Politik

„Sleepy Joe“ hat fertig: Kann Joe Biden als Kandidat im US-Wahlkampf ersetzt werden?

Die Frage, ob Joe Biden zu alt ist, um noch einmal als Kandidat bei den Präsidentschaftswahlen in den USA anzutreten, elektrisiert Amerika. Seit der verheerenden Fernseh-Debatte mit Donald Trump gibt es kaum noch ein anderes Thema in den US-Medien. Die Leitartikler und Kommentatoren beginnen gerade sich einzuschießen, während die Parteispitzen noch hadern, ob sie den Präsidenten vom Rückzug überzeugen sollten.
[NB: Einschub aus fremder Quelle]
-- ==== Sys2Proof/Tests/Slice0.lean ====
section
/-! SUPPORT. The model's own tests. Expected results are those of the spec: the encodings of opcode_table.json and of
95_test_vectors.md section 3, and the vectors of 95_test_vectors.md sections 1 and 2. The last part shows that the hypotheses of
the statements can be met. -/

namespace Sys2Proof.Tests

open Sys2Proof.Machine

/-! ## Well-formedness: a term that each check refuses, and one it takes -/

theorem test_validate_of_a_row_is_refused : (Instr.validate [137#8, 0#8, 0#8, 0#8, 0#8]).wellFormed = false := by decide

theorem test_validate_of_no_row_is_taken :
    (Instr.validate []).wellFormed = true ∧ (Instr.validate [159#8, 1#8]).wellFormed = true := by decide

theorem test_decode_of_a_row_is_refused : (Instr.decode 7#8 [0#8]).wellFormed = false := by decide

theorem test_decode_of_no_row_is_taken : (Instr.decode 59#8 []).wellFormed = true := by decide

/-! ## Decoding: a word for every row. The code byte is written in the table's bits. -/

/-- Format OP, the words of P1, P2, P5 and P6. -/
theorem test_decode_transactions :
    [[0b00#8, 159#8, 1#8, 2#8], [0b01#8, 60#8, 0#8], [0b10#8, 0#8, 19#8], [0b10#8, 1#8], [0b10#8, 2#8], [0b11#8]].map decode
      = [.ok (.validate [159#8, 1#8, 2#8]), .ok (.decode 60#8 [0#8]), .ok (.streamStep (.byte 19#8)),
         .ok (.streamStep .ioError), .ok (.streamStep .endOfStream), .ok .streamReset] := rfl

/-- Formats CMD_FIXED and CMD_PREFIXED. -/
theorem test_decode_commands :
    [[0#8, 0b00000111#8], [0#8, 0b10000000#8], [0#8, 0b10000001#8, 1#8], [0#8, 0b10000010#8], [0#8, 0b10000011#8],
     [0#8, 0b10000100#8], [0#8, 0b10000101#8], [0#8, 0b10000110#8], [0#8, 0b10000111#8], [0#8, 0b10001000#8],
     [0#8, 0b10001001#8, 1#8, 2#8, 3#8, 4#8], [0#8, 0b10001010#8, 1#8], [0#8, 0b10001011#8, 1#8, 2#8, 3#8],
     [0#8, 0b10001100#8, 1#8, 2#8], [0#8, 0b10001101#8, 1#8], [0#8, 0b10001110#8, 1#8], [0#8, 0b10001111#8],
     [0#8, 0b10010000#8, 1#8, 2#8, 3#8], [0#8, 0b10010001#8, 1#8, 2#8, 3#8, 4#8],
     [0#8, 0b10010010#8, 1#8, 2#8, 3#8, 4#8], [0#8, 0b10010011#8, 1#8], [0#8, 0b10010100#8, 1#8],
     [0#8, 0b10010101#8, 1#8], [0#8, 0b10010110#8, 1#8], [0#8, 0b10010111#8, 1#8], [0#8, 0b10011000#8, 1#8],
     [0#8, 0b10011001#8], [0#8, 0b10011010#8], [0#8, 0b10011011#8, 1#8], [0#8, 0b10011100#8, 1#8, 2#8],
     [0#8, 0b10011101#8, 1#8, 2#8], [0#8, 0b10011110#8, 1#8], [0#8, 0b10100010#8, 1#8, 2#8],
     [0#8, 0b10100011#8, 1#8, 2#8, 3#8, 4#8], [0#8, 0b10100100#8, 1#8, 2#8, 3#8, 4#8], [0#8, 0b10100101#8, 1#8],
     [0#8, 0b10100111#8, 1#8, 2#8, 3#8, 4#8, 5#8, 6#8, 7#8, 8#8, 9#8, 10#8, 11#8, 12#8, 13#8, 14#8, 15#8],
     [0#8, 0b10101000#8, 1#8, 2#8, 3#8], [0#8, 0b10101101#8]].map decode
      =
    [.ok (.reset []), .ok (.start []), .ok (.baud [1#8]), .ok (.control []), .ok (.safe []), .ok (.full []),
     .ok (.power []), .ok (.spot []), .ok (.clean []), .ok (.max []), .ok (.drive [1#8, 2#8, 3#8, 4#8]),
     .ok (.motors [1#8]), .ok (.leds [1#8, 2#8, 3#8]), .ok (.song [1#8, 2#8]), .ok (.play [1#8]),
     .ok (.sensors [1#8]), .ok (.seekDock []), .ok (.pwmMotors [1#8, 2#8, 3#8]),
     .ok (.driveDirect [1#8, 2#8, 3#8, 4#8]), .ok (.drivePwm [1#8, 2#8, 3#8, 4#8]), .ok (.digitalOutputs [1#8]),
     .ok (.stream [1#8]), .ok (.queryList [1#8]), .ok (.pauseResumeStream [1#8]), .ok (.sendIr [1#8]),
     .ok (.script [1#8]), .ok (.playScript []), .ok (.showScript []), .ok (.waitTime [1#8]),
     .ok (.waitDistance [1#8, 2#8]), .ok (.waitAngle [1#8, 2#8]), .ok (.waitEvent [1#8]),
     .ok (.schedulingLeds [1#8, 2#8]), .ok (.digitLedsRaw [1#8, 2#8, 3#8, 4#8]),
     .ok (.digitLedsAscii [1#8, 2#8, 3#8, 4#8]), .ok (.buttons [1#8]),
     .ok (.schedule [1#8, 2#8, 3#8, 4#8, 5#8, 6#8, 7#8, 8#8, 9#8, 10#8, 11#8, 12#8, 13#8, 14#8, 15#8]),
     .ok (.setDayTime [1#8, 2#8, 3#8]), .ok (.stop [])] := rfl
Ein Blick ins Geschichtsbuch ist kein gutes Omen: 1968 hat Präsident Lyndon B. Johnson ebenfalls den Weg freigemacht - jedoch gegen den Republikaner Richard Nixon verloren.
01.07.2024 17:05
Lesezeit: 5 min

Die Koinzidenz ist verblüffend, wenn auch sicher nicht vergleichbar. Auch 1968 fand die Convention der Demokratischen Partei in Chicago statt - wie diesen Sommer vom 19. bis zum 22. August. Es ist die Stadt von Ex-Präsident Barack Obama und seiner Frau Michelle, die nicht wenige als die Geheimwaffe der Demokraten halten, wenn es um die Sympathien im Lande geht.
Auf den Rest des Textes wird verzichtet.